Genomic regions differentiating primitive and draft horses contained 87 distinct genes, including those associated with the Ras signaling pathway (GNG4, FGF10), sulfur relay system (NFS1), MAPK signaling pathway (CACNB1, FGF10), cardiac muscle contraction (CACNB1), and terpenoid backbone biosynthesis (GGPS1). These genes were also annotated to a wide range of biological processes, including keratinocyte differentiation, angiogenesis, and bone development (MED1) (Supplementary File 8).

Particular attention was paid to genes located within the strongest signals of diversifying selection between different horse types, and an analysis of the most divergently selected regions per comparison was conducted. For the comparison between draft and light horses, a region on ECA7 (39.8–40.8 Mb) was analyzed. For the comparison between primitive and light horses, a region on ECA8 (20.8–21.5 Mb) was examined. For the comparison between draft and primitive horses, a region on ECA11 (22.8–23.9 Mb) was investigated (Fig 3). Additionally, linkage disequilibrium and haplotype block structure were established for these regions to identify potentially selected haplotypes.

Within the region on ECA7 (39.8–40.8 Mb), aside from two pseudogenes and one uncharacterized protein-coding gene, two genes (NTM, encoding Neurotrimin, and OPCML, encoding opioid-binding protein) involved in central nervous system functioning were identified.
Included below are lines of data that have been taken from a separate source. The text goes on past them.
/-- A write that is answered without an error sends its Command. -/
theorem sendCommand_of_draws (c : Command) {env : Env} {d : Draw} {rest : List Draw} (hdraws : env.draws = d :: rest)
    (hbus : d.busError = none) : ∃ env', Sent d rest c env env'
      ∧ sendCommand c env = (.done [], env') := by
  rcases sendCommand_cases c env with ⟨hnil, -⟩ | ⟨d', rest', env', hcons, h⟩
  · rw [hdraws] at hnil; cases hnil
  · rw [hdraws] at hcons
    cases hcons
    rcases h with ⟨e, he, -⟩ | ⟨-, hsent, hwrite⟩
    · rw [hbus] at he; cases he
    · exact ⟨env', hsent, hwrite⟩

/-! ### Reading a response (R267, R268) -/

/-- The environment after a read, failed or not. -/
def afterRead (rest : List Draw) (env : Env) : Env :=
  { env with
    draws := rest
    inFlight := env.inFlight.eraseP awaitsResponse
    breaches := readBreaches env ++ env.breaches }

/-- The environment after a read that answered `bytes`: one response more, none of it fed yet. -/
def withResponse (bytes : List Byte) (env : Env) : Env := { env with responses := env.responses ++ [⟨bytes, 0⟩] }

theorem withResponse_responses (bytes : List Byte) (env : Env) :
    (withResponse bytes env).responses[env.responses.length]? = some ⟨bytes, 0⟩ := by
  simp [withResponse]

/-- A read that is answered with as many bytes as were asked for. -/
theorem transportRead_of_draws {env : Env} {d : Draw} {rest : List Draw} (hdraws : env.draws = d :: rest)
    (hbus : d.busError = none) :
    transportRead d.bytes.length env = (.done d.bytes, withResponse d.bytes (afterRead rest env)) := by
  simp [transportRead, hdraws, hbus, afterRead, withResponse]

/-- All that a read can do. -/
theorem transportRead_cases (n : Nat) (env : Env) :
    transportRead n env = (.undrawn, env)
      ∨ ∃ d rest, env.draws = d :: rest
        ∧ ((∃ e, d.busError = some e ∧ transportRead n env = (.busError e, afterRead rest env))
          ∨ d.busError = none ∧ d.bytes.length = n
            ∧ transportRead n env = (.done d.bytes, withResponse d.bytes (afterRead rest env))) := by
  cases hdraws : env.draws with
  | nil => exact .inl (by simp [transportRead, hdraws])
  | cons d rest =>
    cases hbus : d.busError with
    | some e => exact .inr ⟨d, rest, rfl, .inl ⟨e, hbus, by simp [transportRead, hdraws, hbus, afterRead]⟩⟩
    | none =>
      by_cases hlen : d.bytes.length = n
      · exact .inr ⟨d, rest, rfl, .inr ⟨hbus, hlen, hlen ▸ transportRead_of_draws hdraws hbus⟩⟩
      · exact .inl (by simp [transportRead, hdraws, hbus, hlen])

/-! ### Feeding a response (R269, 20_memory.md R70) -/

theorem hostRequest_block {i : Instr} {env : Env} {t : State} (h : exec i env.block = .next t) :
    (hostRequest i env).block = t := by
  rw [hostRequest_of_next ((perform_encode i env.block).trans h)]

theorem hostRequest_fresh (i : Instr) (env : Env) : (hostRequest i env).fresh = freshAfter env.fresh i := by
  obtain ⟨t, ht⟩ := perform_next (encode i) env.block
  rw [hostRequest_of_next ht]

/-- A byte fed is the next byte of its own response from then on. -/
theorem hostFeed_responses {n k : Nat} {env : Env} {r : Response} (hr : env.responses[n]? = some r)
    (hk : k < r.bytes.length) : (hostFeed n k env).responses[n]? = some { r with fed := k + 1 } := by
  obtain ⟨hn, -⟩ := List.getElem?_eq_some_iff.mp hr
  rw [hostFeed_of_byte hr (List.getElem?_eq_getElem hk)]
  simp [hn]

/-! ### The parts of an operation in order (R270) -/

theorem runParts_request_ok {i : Instr} {env : Env} {t : State} (h : exec i env.block = .next t)
    (hok : errField t.status = 0#4) (ps : List OpPart) :
    runParts (.request i :: ps) env = runParts ps (hostRequest i env) := by
  simp [runParts, runPart, hostRequest_block h, hok]

theorem runParts_request_error {i : Instr} {env : Env} {t : State} (h : exec i env.block = .next t)
    (herr : errField t.status ≠ 0#4) (ps : List OpPart) :
    runParts (.request i :: ps) env = (.blockError (errField t.status), hostRequest i env) := by
  simp [runParts, runPart, hostRequest_block h, herr]

/-- What is left of an operation after a transport action: nothing where the transport failed (R231). -/
def goOn (ps : List OpPart) : ActionResult × Env → OpResult × Env
  | (.done _, env) => runParts ps env
  | (.busError e, env) => (.busError e, env)
  | (.undrawn, env) => (.undrawn, env)
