-- ==== Sys2Proof/Syntax.lean ====
section
/-!
DEFINITION. The commands the block takes, with their operands.
Physical quantities and data that come from outside (pin outcomes, converter codes, host memory, link frames) are operands.
-/

namespace Sys2Proof

/-- A configuration-space register of a function (R334, R336, R344). -/
inductive ConfigReg where
  | busMaster | msixEnable | msixFunctionMask | numVfs | ariHierarchy | bar4Size
  /-- Device Control and Device Control 2, Link Control, and AER's control and uncorrectable status (R330, R343). -/
  | deviceControl | deviceControl2 | linkControl | aerControl | aerStatus
  deriving DecidableEq, Repr

/-- How a read that the device issued failed (R343). -/
inductive ReadFailure where
  | timeout | unsupported | completerAbort | poisoned
  deriving DecidableEq, Repr

/-- The target of a register access: BAR0 of the PF; BAR0 of a VF; BAR2 of a function, with the requester ID of the request
(R446); the internal control space, with the identity of the agent (R453); configuration space. -/
inductive Target where
  | bar0 (off : Nat)
  | vfBar0 (fn off : Nat)
  | bar2 (fn rid off : Nat)
  | internal (agent off : Nat)
  | config (fn : Nat) (reg : ConfigReg)
  deriving DecidableEq, Repr

/-- What a failed read was for (R343): the doorbell word of a stall, a fetched order, the reads of a stall's open, host data of
an order. Orders are named by their fetch number, stalls by their number. -/
inductive ReadKind where
  | doorbell (stall : Nat)
  | order (work : Nat)
  | open_ (stall : Nat)
  | data (work : Nat)
  deriving DecidableEq, Repr

/-- Who makes a mailbox access: a host request to a function's BAR2 with its requester ID, or an internal agent with its identity
code of the table 'Master identities' (R446). -/
inductive Agent where
  | host (fn rid : Nat)
  | internal (id : Nat)
  deriving DecidableEq, Repr

/-- The start of a single-start multi-stop run: the edge of a channel's edge generator, or a transition of a TALLY_IN input (R302). -/
inductive SsmsStart where
  | channel (c : Nat)
  | input (i : Nat) (rising : Bool)
  deriving DecidableEq, Repr

/-- The edges of a run: its start, and its stops with their slopes (R302). -/
structure SsmsEdges where
  start : SsmsStart
  stops : List (Nat × Bool)
  deriving DecidableEq, Repr

/-- A request at a DRAM channel: the requester, and the 64-byte lines that it asks for (R472). -/
structure ArbiterAsk where
  requester : Nat
  lines : List Nat
  deriving DecidableEq, Repr

/-- One repeat of a run: its start edge, and the transitions that the stops' comparators made: source, rising, instant (R302). -/
structure SsmsRep where
  start : Tu
  seen : List (Nat × Bool × Tu) := []
  deriving DecidableEq, Repr

/-- What reaches the device from outside during one cycle of a sequencer. -/
structure CycleIn where
  /-- Outcome changes at the lands, in time order: channel, offset in tu from the channel's cycle start S(k) + O_c, outcome (R44). -/
  outs : List (Nat × Nat × Nat) := []
  /-- A verdict check fails at the beat (R202): 0 none, 1 the copies differ, 2 the CRC of the fail stream. -/
  check : Nat := 0
  /-- Bits received by lanes in the cycle: lane, count, bits, BLOCK_LOCK is lost in it, LOS asserts in it (R239). -/
  raw : List (Nat × Nat × Nat × Bool × Bool) := []
  deriving DecidableEq, Repr

/-- What boot firmware finds from step 2 on that comes from outside the core die's logic (R606, R607, R185, R604, R527, R560, R520). -/
structure BootIn where
  /-- The firmware's signature verifies. -/
  fwSig : Bool := true
  /-- A stack failed to initialise, or the write of step 4 met an uncorrectable error. -/
  dramFail : Bool := false
  /-- The factory layer's signature verifies. -/
  factorySig : Bool := true
  /-- Detector groups whose self-test failed, as bits. -/
  selftest : Nat := 0
  /-- Readings of inputs 14 and 15 of each converter, in 0.5 mV. -/
  selfCheck : List (Int × Int) := []
  /-- Time from power good to the end of step 8, in µs. -/
  us : Nat := 0
  deriving DecidableEq, Repr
Linkage disequilibrium and haplotype structure analysis at this locus revealed two haplotype blocks with common haplotypes exhibiting a frequency above 0.7 in all analyzed breeds (Supplementary File 9). This region also neighbored a large chromosomal area with high LD in Arabian (AR) and Małopolski (MLP) horses, located upstream of the analyzed selection signature (40.1–52.5 Mb).

In-depth analysis of the locus on ECA 8 (20.8–21.5 Mb) identified 14 genes within the regions, including one uncharacterized protein. The remaining genes included: MYL2, CCDC63, PPP1CC, HVCN1, TCTN1, PPTC7, RAD9B, VPS29, FAM216A, GPN3, ARPC3, ANAPC7, and ATP2A2. LD analysis at the ECA8 locus indicated moderate linkage and an unambiguous haplotype block structure, although some overlapping haplotype blocks with frequencies higher than 0.5 were found for three out of the four compared breeds (Supplementary File 10).

Within the extensive region on ECA11 (22.8–23.9 Mb), exhibiting the highest allele frequency differences between draft and small-sized primitive horses, 30 different genes were detected (including two pseudogenes and five uncharacterized proteins). One of these, the LASP1 gene, was previously proposed as a candidate gene for size in horses. However, the LD structure analysis at this locus showed a relatively rapid decay and a haplotype block structure that was difficult to associate with the selection signal (Fig 4). Nevertheless, overlapping haplotype blocks were detected in the draft horses, spanning haplotypes with frequencies exceeding 0.7.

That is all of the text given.